Paul Cézanne drew Rubens’ Bellona ten times over the last twenty years of his life, creating a series of drawings that would become a point of reference for Thompson starting in 2005, while working with artists Sam Lewitt and Gareth James on a fictional journal concerning drawing, titled Scorched Earth. For Thompson, Cezanne’s drawings of this allegorical figure of war held together reflections on the role of museums, the motif, and shifts in technologies of image-making. In 2018, Thompson began his series Toolpaths for Bellona, in which the Cézanne drawings were redrawn, line by line, as Bézier curves. These parametric curves allow them to be fed through a CNC machine to faithfully reproduce mechanical versions of varying scales and materials, even replicating the pressure of Cezanne’s pencil. Having established a data set for each of Cezanne’s drawings, Thompson produced forty-five new unique works, derived from the forty-five possible pairs of drawings within the set of ten. While containing elements from each of the “parent” drawings, their offspring would resemble neither, using techniques from data science and machine learning to ultimately generate new compositions.

Thompson then subjected these forty-five new drawings to the same process, leading to an exponential growth, and an exploded population of 990 unique derivations. While typically, similar techniques of data synthesis are geared towards a supposed optimization of the information at hand, Thompson looks towards systems that produce results, rather than conclusions. This focus on sequence over culmination calls to mind the processes by which newness, originality, and our contemporary fascination with gilt-edge novelty are generated by the technological.
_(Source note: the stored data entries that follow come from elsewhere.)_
/-- CORE comes out of reset on rail 0's acknowledgement (R392): CCLK runs, MEM tests or zeroes its banks, the
configuration watch restarts at page 0 (R413). -/
def State.coreOn (s : State) : State :=
  let s : State := { s with
    regs := s.regs.filter fun e => keptReg (s.bitOf pPWR PWR.STATUS_RAIL 1) e.1
    agenda := s.agenda.filter fun e => e.2 ≠ .sweepStart ∧ e.2 ≠ .sweepEnd }
  let s := s.withPwr fun p => { p with core := true, cclk := true }
  let s := s.put pCLK CLK.STATUS_SRC (if s.pwr.refOk then s.refSrc else 0)
  let s : State := { s with memPhase := if s.pwr.fromReset then 1 else 2 }
  let s := if s.pwr.fromReset then s.putB pMEM MEM.STATUS_BIST true
    else (s.putB pMEM MEM.STATUS_INIT true).resched 65536 .bankZeroing
  let s := s.put pFLT FLT.WATCH_PAGE 0
  (s.resched 2048 (.configWatchVisit 0 0)).anaUp

/-! ## Readiness (R403) -/

/-- READY.RF: the synthesiser and at least one PA rail that is not absent. -/
def State.rfReady (s : State) : Bool :=
  s.coreUp && s.synLocked && [2, 3].any fun r => s.railCtl r != 2 && s.bitOf pPWR PWR.STATUS_RAIL r

/-- What DEV.READY shows (R403, R406). -/
def State.devReadyWord (s : State) : Nat :=
  b2n s.memUp + 2 + 4 * b2n (s.bitOf pPWR PWR.STATUS_RAIL 1) + 8 * b2n (s.bitOf pPWR PWR.STATUS_RAIL 0) + 16 * b2n s.pwr.refOk +
    32 * b2n s.coreUp + 64 * b2n s.memUp + 128 * b2n s.rfReady

/-! ## Waking (R391, R392) -/

/-- A rail that a wake brings up: an on or fixed one needs nothing more, an absent one is left out. -/
def State.wakeRail (s : State) (r : Nat) : State :=
  if s.bitOf pPWR PWR.STATUS_RAIL r || s.railCtl r == 2 then s
  else if s.railCtl r = 1 then s.acknowledge r
  else s.railUp r (s.railSet r) 1

/-- The rails after CORE: rail 1, and rails 2 and 3 to their floors unless the Board has resigned (R392, R417). -/
def State.wakeRails (s : State) : State :=
  let s := s.wakeRail 1
  let s := if s.resigned then s else (s.wakeRail 2).wakeRail 3
  if s.railCtl 1 = 1 then s.anaUp else s

/-- A wake begins with a cause (R391): from HOLD CCLK is ungated within 64 CCLK, otherwise rail 0 comes first (R392). -/
def State.beginWake (s : State) (cause : Nat) : State :=
  let s := ((s.putB pDEV DEV.STATUS_WAKING true).putB pDEV DEV.STATUS_BUSY true).withPwr fun p => { p with cause := cause }
  if s.mode = 1 then s.resched 64 .wakeComplete
  else
    let s := s.wakeRail 0
    if s.bitOf pPWR PWR.STATUS_RAIL 0 then s.coreOn.wakeRails else s

/-! ## Entry (R390) -/

/-- An entry sequence begins: the MODE record is queued, contexts are halted on the next edge; with CORE off already only the
rails remain. -/
def State.beginEntry (s : State) (cause target : Nat) : State :=
  let s := ((s.putB pDEV DEV.STATUS_ENTERING true).putB pDEV DEV.STATUS_BUSY true)
  let s := s.scoRecord 5 s.seqNext [s.mode, target, cause]
  let s := s.withPwr fun p => { p with target := target, back := false, phase := if s.pwr.core then 0 else 4 }
  if s.pwr.core then { s with timers := s.timers ++ [(s.now + 1, .entryHalt)] } else s.resched 1 .entryDone

/-- Step 2 of an entry: contexts halted with reason HALT, the inventory pass ended, the sweep stopped at its port boundary,
captures STOPPED; fields go off (R390). -/
def State.entryHalt (s : State) : State :=
  if s.bit pDEV DEV.STATUS_ENTERING && s.pwr.phase == 0 then
    let s := s.forEach (List.range 12) fun s c => if listCtx c then s.haltCtx c 2 else s
    let s := s.invAbandon stDISABLED true
    let s := s.when (s.bit pKBZ KBZ.STATUS_SWEEPING) State.endSweep
    let s := s.forEach (List.range 17) fun s n => if s.capState n = 1 ∨ s.capState n = 2 then (s.capUnseen n).capStop n else s
    let s := s.forEach (List.range 9) fun s n => s.endField n stABORTED
    s.withPwr fun p => { p with phase := 1 }
  else s

/-- The waits of an entry: fields off; external memory quiet, its queue discarded for DOZE and below; the Scoresheet
drained for at most DRAIN_MS (R390, R311). -/
def State.entrySettle (s : State) : State :=
  if s.pwr.phase = 1 ∧ s.quiet = true then
    (s.when (decide (s.pwr.target ≠ 1)) State.xmpDiscard).withPwr fun p => { p with phase := 2 }
  else if s.pwr.phase = 2 ∧ s.xmp.running.isEmpty = true then
    if s.pwr.target = 1 then (s.withPwr fun p => { p with phase := 4 }).resched 1 .entryDone
    else
      let d := s.get pSCO SCO.CFG_DRAIN_MS * ms
      (s.withPwr fun p => { p with phase := 3, drainAt := s.now + d }).resched (d + 1) .entryDone
  else if s.pwr.phase = 3 ∧ s.scoQueue.isEmpty = true then
    (s.withPwr fun p => { p with phase := 4 }).resched 1 .entryDone
  else s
The culmination of a project started in 2018, these 990 drawings arrive now, alongside an exponential burst of expansion and public access to new forms of artificial intelligence. They are presented here frame-mounted and color-coded to visually identify each drawing and its place within the combinatorial sequence from which it was produced.

In the Spring of 2023, Lisson Gallery and Andrew Kreps Gallery will co-publish a catalogue of Cheyney Thompson's recent work, including essays by Benjamin D. Piekut and Jennifer Nelson.